Using graphene nano-flakes as electrodes to remove ferric ions by capacitive deionization

In this work, the graphene nano-flakes (GNFs), with superior specific surface area and conductivity which are beneficial to electrosorption, were fabricated as electrodes for capacitive deionization devices. GNFs were prepared by a modified Hummers' method with hydrazine for reduction and GNF electrodes were employed in electrosorption of ferric chloride (FeCl₃).

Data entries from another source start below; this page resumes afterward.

/-- Bytes stored from `a` on. -/
def withBytes (a : Nat) : List Byte → State → State
  | [], s => s
  | b :: bs, s => withBytes (a + 1) bs (s.writeByte a b)

/-- The word placed at PC, the machine running. -/
def atWord (w : Nat) (s : State) : State := s.withFetchWord 16 w

/-- One cycle on the word placed at PC. -/
def run (w : Nat) (s : State) : State := cycleState (atWord w s)

/-- The reset state with other parameters. -/
def altParams : Params where
  unknownPolicy := .halt
  shiftSource := .vy
  logicVfReset := true
  loadStoreIncrement := true
  jumpOffsetReg := .vx
  fontBase := 0x1B0

/-- `s` under `altParams`. -/
def alt (s : State) : State := { s with params := altParams }

/-- `s` with a full stack. -/
def full (s : State) : State := { s with sp := 16 }

/-- `s` with some pixels set. -/
def lit (c : Fin 64) (r : Fin 32) (s : State) : State := s.setDisp (Display.toggle s.disp c r)

/-! ### Well-formedness (30_encoding R52, R55): the only ill-formed terms -/

theorem test_wf_refuses_sys_0E0 : (Instr.sys 0x0E0).wf = false := by decide
theorem test_wf_refuses_sys_0EE : (Instr.sys 0x0EE).wf = false := by decide
theorem test_wf_accepts_sys_0E1 : (Instr.sys 0x0E1).wf = true := by decide

/-! ### Decoding: a word of every constructor, from its row of 30_encoding R61 -/

theorem test_decode_class0 :
    decode 0b0000000100100011#16 = .instr (.sys 0x123) ∧
    decode 0b0000000011100000#16 = .instr .cls ∧
    decode 0b0000000011101110#16 = .instr .ret := by decide

theorem test_decode_addresses :
    decode 0b0001101010111100#16 = .instr (.jp 0xABC) ∧
    decode 0b0010001100000001#16 = .instr (.call 0x301) ∧
    decode 0b1010111111110000#16 = .instr (.ldI 0xFF0) ∧
    decode 0b1011001100000100#16 = .instr (.jpV0 0x304) := by decide

theorem test_decode_immediates :
    decode 0b0011000101000010#16 = .instr (.seImm 1 0x42) ∧
    decode 0b0100111001000011#16 = .instr (.sneImm 14 0x43) ∧
    decode 0b0110101001011100#16 = .instr (.ldImm 10 0x5C) ∧
    decode 0b0111000011111111#16 = .instr (.addImm 0 0xFF) ∧
    decode 0b1100000100001111#16 = .instr (.rnd 1 0x0F) := by decide

theorem test_decode_two_registers :
    decode 0b0101000100100000#16 = .instr (.seReg 1 2) ∧
    decode 0b1001111000010000#16 = .instr (.sneReg 14 1) ∧
    decode 0b1101000000010101#16 = .instr (.drw 0 1 5) := by decide

theorem test_decode_class8 :
    decode 0b1000000100100000#16 = .instr (.ldReg 1 2) ∧
    decode 0b1000000100100001#16 = .instr (.orReg 1 2) ∧
    decode 0b1000000100100010#16 = .instr (.andReg 1 2) ∧
    decode 0b1000000100100011#16 = .instr (.xorReg 1 2) ∧
    decode 0b1000000100100100#16 = .instr (.addReg 1 2) ∧
    decode 0b1000000100100101#16 = .instr (.sub 1 2) ∧
    decode 0b1000000100100110#16 = .instr (.shr 1 2) ∧
    decode 0b1000000100100111#16 = .instr (.subn 1 2) ∧
    decode 0b1000000100101110#16 = .instr (.shl 1 2) := by decide

theorem test_decode_keys :
    decode 0b1110001010011110#16 = .instr (.skp 2) ∧
    decode 0b1110001010100001#16 = .instr (.sknp 2) := by decide

theorem test_decode_classF :
    decode 0b1111001100000111#16 = .instr (.ldVxDt 3) ∧
    decode 0b1111000100001010#16 = .instr (.ldVxK 1) ∧
    decode 0b1111001100010101#16 = .instr (.ldDtVx 3) ∧
    decode 0b1111001100011000#16 = .instr (.ldStVx 3) ∧
    decode 0b1111001000011110#16 = .instr (.addIVx 2) ∧
    decode 0b1111010000101001#16 = .instr (.ldFVx 4) ∧
    decode 0b1111000000110011#16 = .instr (.ldBVx 0) ∧
    decode 0b1111000101010101#16 = .instr (.ldMemVx 1) ∧
    decode 0b1111001001100101#16 = .instr (.ldVxMem 2) := by decide

/-- 30_encoding R54. -/
theorem test_decode_unknown :
    decode 0x5121 = .unknown 0x5121 ∧ decode 0x8008 = .unknown 0x8008 ∧
    decode 0x800F = .unknown 0x800F ∧ decode 0x9121 = .unknown 0x9121 ∧
    decode 0xE19F = .unknown 0xE19F ∧ decode 0xF0FF = .unknown 0xF0FF := by decide

theorem test_decodeTableWord :
    decodeTableWord 16 0x1ABC = some (.jp 0xABC) ∧ decodeTableWord 16 0x5121 = none := by decide

/-! ### Control transfer -/

/-- X5: 0x00E1 is SYS. -/
theorem test_sys : (run 0x00E1 State.reset).pc = 0x202 := by decide
/-- C3. -/
theorem test_jp : (run 0x1ABC State.reset).pc = 0xABC := by decide
/-- X10: the word's second byte wraps to 0x000. -/
theorem test_jp_fetch_wraps :
    (cycleState (withBytes 0xFFF [0x12, 0x34] (State.reset.setPc 0xFFF))).pc = 0x234 := by decide
/-- C7: the sixteenth push. -/
theorem test_call :
    let t := run 0x2500 { State.reset with sp := 15, pc := 0x400 }
    t.stackAt 15 = 0x402 ∧ t.sp = 16 ∧ t.pc = 0x500 := by decide
/-- C8: a full stack. -/
theorem test_call_overflow :
    let s := atWord 0x2500 { State.reset with sp := 16, pc := 0x400 }
    cycleResult s = .errStackOverflow ∧ (cycleState s).mode = .halted .stackOverflow ∧
    (cycleState s).pc = 0x400 ∧ (cycleState s).sp = 16 := by decide
/-- C9. -/
theorem test_ret :
    let t := run 0x00EE ((State.reset.push 0x202).setPc 0x300)
    t.sp = 0 ∧ t.pc = 0x202 ∧ t.stackAt 0 = 0x202 := by decide
/-- C10: an empty stack. -/
theorem test_ret_underflow :
    let s := atWord 0x00EE State.reset
    cycleResult s = .errStackUnderflow ∧ (cycleState s).mode = .halted .stackUnderflow ∧
    (cycleState s).pc = 0x200 := by decide
/-- C12: the sum passes 0xFFF. -/
theorem test_jpV0 : (run 0xBFFF (regs [(0, 0xFF)])).pc = 0x10FE := by decide
/-- C13: `JUMP_OFFSET_REG = Vx`. -/
theorem test_jpV0_vx : (run 0xB300 (alt (regs [(0, 1), (3, 0x10)]))).pc = 0x310 := by decide

/-! ### Skips -/

/-- S1, S2. -/
theorem test_seImm :
    (run 0x3142 (regs [(1, 0x42)])).pc = 0x204 ∧ (run 0x3142 (regs [(1, 0x41)])).pc = 0x202 := by
  decide
/-- S11: PC is not masked. -/
theorem test_seImm_top :
    (cycleState (withBytes 0xFFE [0x30, 0x00] (State.reset.setPc 0xFFE))).pc = 0x1002 := by decide
/-- S3, S4. -/
theorem test_sneImm :
    (run 0x4142 (regs [(1, 0x42)])).pc = 0x202 ∧ (run 0x4142 (regs [(1, 0x41)])).pc = 0x204 := by
  decide
/-- S5, S6. -/
theorem test_seReg :
    (run 0x5120 (regs [(1, 7), (2, 7)])).pc = 0x204 ∧
    (run 0x5120 (regs [(1, 7), (2, 8)])).pc = 0x202 := by decide
/-- S8, S9. -/
theorem test_sneReg :
    (run 0x9120 (regs [(1, 7), (2, 8)])).pc = 0x204 ∧
    (run 0x9120 (regs [(1, 7), (2, 7)])).pc = 0x202 := by decide
/-- T17, T14: the low nibble selects the key. -/
theorem test_skp :
    (run 0xE29E (setKeys 0x0400 (regs [(2, 0x1A)]))).pc = 0x204 ∧
    (run 0xE29E (regs [(2, 0x0A)])).pc = 0x202 := by decide
/-- T15, T16. -/
theorem test_sknp :
    (run 0xE2A1 (regs [(2, 0x0A)])).pc = 0x204 ∧
    (run 0xE2A1 (setKeys 0x0400 (regs [(2, 0x0A)]))).pc = 0x202 := by decide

The morphology, structure, porous and electrochemical properties were characterized by scanning electron microscopy, transmission electron microscopy, Raman spectroscopy, N₂ adsorption at 77 K and electrochemical potentiostat analyser, respectively. Various working parameters were investigated and it was found that the optimum flow rate and electrical voltage were 25 ml/min and 2.0 V, respectively. It was also found that the electrosorptive capacity of GNFs was 0.5 mg/g for an initial FeCl₃ concentration of 20 mg/l. The maximum equilibrium electrosorption capacity and rate constant for FeCl₃ at 2.0 V were 0.88 mg/g and 0.27 min^-1. These data were validated by both Langmuir isotherm and persudo-first-order adsorption, respectively. Finally, the selective ion electrosorption experiments were repeated in solution with different ions, and it was observed that the electrosorption capacities of cations on the GNFs followed the order of Fe³⁺ > Ca²⁺ > Mg²⁺ > Na⁺.